# olson MVP bandsaw blades



## brown down (Apr 23, 2012)

so i got my lennox blades about less than 2 weeks, one 3tpi and one 4tpi. was running the 3tpi blade for cutting green timber. noticed a little bit of resin build up so i took the blade off cleaned in and put it back on the saw! had a forward backward motion on the blade. took that one off and put the 4tpi on and ran true! checked the 3tpi blade and noticed a hair line fracture on the blade:dash2::dash2::dash2::dash2:. called them and they said that blade thickness is prone to doing so .035 in. on a 14 inch saw:dash2::diablo::bomb:
my question is has anyone used olson before. They recommend the MVP 3tpi meant for 6 in or greater. 3tpi hook tooth blade?:dash2::dash2::dash2: I can't seem to win!!!!


----------



## Mike1950 (Apr 23, 2012)

Did you try the supercutbandsaw blades yet?


----------



## brown down (Apr 23, 2012)

Mike1950 said:


> Did you try the supercutbandsaw blades yet?

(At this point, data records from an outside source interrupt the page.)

/-- An upward barrier frame (R24): what the field die reports of its bank and its eight cells. -/
structure UpFrame where
  heartbeat : Bool
  bank : FBank
  cells : Vector FCell 8
  /-- V_NEED of each cell, in mV (R99). -/
  needs : Vector Nat 8
  deriving DecidableEq, Repr

/-- What the logic side holds for a bank beside its registers. -/
structure LBank where
  /-- The bank mode commanded is RECOVERY (R165). -/
  recovery : Bool := false
  /-- The field die has reported RECOVERY since RESET_INTENT (R172). -/
  reported : Bool := false
  /-- Upward heartbeats missed in a row, whether the next upward frame is to carry one (R25), whether the die reports that
  it has declared the logic side lost (R436), and frames of the two queues (R24). -/
  missed : Nat := 0
  hbNext : Bool := true
  dieLost : Bool := false
  down : List DownFrame := []
  up : List UpFrame := []
  /-- The command words and the configuration of the last frame, for an engine that overruns (R20). -/
  last : Vector CmdWord 8 := Vector.replicate 8 {}
  lastCopy : Option (List (Nat × Word)) := none
  /-- The POR marker is still to be sent (R346). -/
  porMarker : Bool := false
  /-- The mode of a paired bank, as the holder's snapshots carry it (R315). -/
  mirrored : Option Mode := none
  /-- us since the last loss, once there was one (LINK.SINCE_LOSS counts ms). -/
  sinceLoss : Option Nat := none
  /-- Upward frames of the running 10^6, and those of them with a wrong CRC (R324). -/
  frames : Nat := 0
  frameErrs : Nat := 0
  deriving DecidableEq, Repr

/-- An image load's part of a transaction (R196): the digest it leaves in effect, and the Ring Node Table words that
differ. -/
structure LoadPart where
  digest : List Byte
  rnt : List (Nat × Word)
  deriving DecidableEq, Repr

/-- Where a transaction of a seat stands (R198, R201, R202). -/
inductive TxnPhase | checking | checkOnly | waiting | staging
  deriving DecidableEq, Repr

/-- A transaction that is being checked, waits for T0, or runs its steps (R198 to R203): the seat it is of, its records,
the load it applies, whether it was open, whether it is staged, its T0 in 0.25 us, and what its steps still have to do:
cells in HOLD, of these the ones that only move their rail, cells in CONFIG and of these the connected ones, rails
rising, rails that lose cells, rails falling, banks whose sequence records wait; whether a bank's steps were ended
(R205); its log, each entry with the time in 0.25 us its step ended, and whether entries were lost (R203). -/
structure TxnRun where
  seat : Seat
  recs : List (Nat × Word)
  load : Option LoadPart := none
  opened : Bool := true
  staged : Bool := false
  phase : TxnPhase := .checking
  t0 : Nat := 0
  holding : List Chan := []
  swap : List Chan := []
  configuring : List Chan := []
  connected : List Chan := []
  rising : List (Bank × Fin 2) := []
  losing : List (Bank × Fin 2) := []
  falling : List (Bank × Fin 2) := []
  seqBanks : List Bank := []
  aborted : Bool := false
  log : List (Nat × Word) := []
  full : Bool := false
  deriving DecidableEq, Repr

/-- The modes of a load (R193). -/
inductive LoadMode | install | apply | installApply | reconcile
  deriving DecidableEq, Repr

/-- Where a load stands (LOAD_STAT.STATE). -/
inductive LoadPhase | receiving | validating | programming | applying
  deriving DecidableEq, Repr

/-- A running load: its seat, mode, the bytes received in order, and its phase (R193, R194). -/
structure Load where
  seat : Seat
  mode : LoadMode
  bytes : List Byte := []
  phase : LoadPhase
  deriving DecidableEq, Repr

/-- A SEC command whose OTP write or key store runs (R386). -/
inductive SecRun
  | program (k : Fin 4) (hash : List Byte) (use : BitVec 3)
  | store (k : Fin 4) (key : List Byte)
  | revoke (k : Fin 4)
  | fwLevel (l : Nat)
  | fabLevel (l : Nat)
  | debugLevel (l : Nat)
  deriving DecidableEq, Repr

/-- A running NV read (R430): the seat, region, byte offset, length and mailbox offset. -/
structure NvRead where
  seat : Seat
  region : Nat
  ofs : Nat
  len : Nat
  mbOfs : Nat
  deriving DecidableEq, Repr

/-- A record of the configuration words (R426). -/
structure CwRec where
  clkMode : Nat
  xdrive : Nat
  seats : Nat
  autoLock : Nat
  deriving DecidableEq, Repr

/-- The wear of a 4 KiB sector in its place of a region (R365, R370): its erase count, whether the region goes on without it, and
the spare sector, 0 to 7, that has taken its place. -/
structure Wear where
  erases : Nat := 0
  retired : Bool := false
  spare : Option Nat := none
  deriving DecidableEq, Repr

/-- The NV offset of a sector (R430): its own place's, or that of the spare sector in its place. -/
def Wear.offset (w : Wear) (place : Nat) : Nat := match w.spare with
  | some k => 0x1F8000 + 4096 * k
  | none => place

/-- A sector of the Candle log (R368 to R370): what has been written since its last erase, and its wear. -/
structure LogSector where
  bytes : List Byte := []
  wear : Wear := {}
  deriving DecidableEq, Repr

/-- The kinds of record of the calibration and configuration words (R370). -/
inductive WordKind
  | cal (b : Bank)
  | trims (x : Seat)
  | baseline | epoch | cw
  deriving DecidableEq, Repr

/-- The bytes a record of the calibration and configuration words takes: the frame of R368 and its values (log entry 64). -/
def WordKind.size : WordKind → Nat
  | .cal _ => 52
  | .trims _ => 148
  | .baseline => 180
  | .epoch | .cw => 24

/-- A sector of the calibration and configuration words (R370): the kinds whose newest record it holds, the bytes it has
programmed since its erase, its wear. -/
structure WordSector where
  live : List WordKind := []
  used : Nat := 0
  wear : Wear := {}
  deriving DecidableEq, Repr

not yet i may have to, they are a little cheaper, but this is driving me bonkers! do you use them?


----------



## Mike1950 (Apr 23, 2012)

I use them on a 20" rockwell. They do not fry like the highlands do- Also I am 30 miles from factory. They are cheaper and I think better. I cut dry wood though.


----------



## brown down (Apr 23, 2012)

Mike1950 said:


> I use them on a 20" rockwell. They do not fry like the highlands do- Also I am 30 miles from factory. They are cheaper and I think better. I cut dry wood though.



the people from olson say that that specific blade is designed for 6 in plus green timber. i just can't believe i got a stress fracture already on the lennox. they are making good on it and sending me another blade, but it is so frustrating trying to find a reliable blade meant for green timber!!


----------



## brown down (Apr 23, 2012)

the people from olson say that that specific blade is designed for 6 in plus green timber. i just can't believe i got a stress fracture already on the lennox. they are making good on it and sending me another blade, but it is so frustrating trying to find a reliable blade meant for green timber!!


----------



## brown down (Apr 23, 2012)

bigcouger said:


> brown down said:
> 
> 
> > Mike1950 said:
> ...



guess i will have to give them a go trial and error lol thanks


----------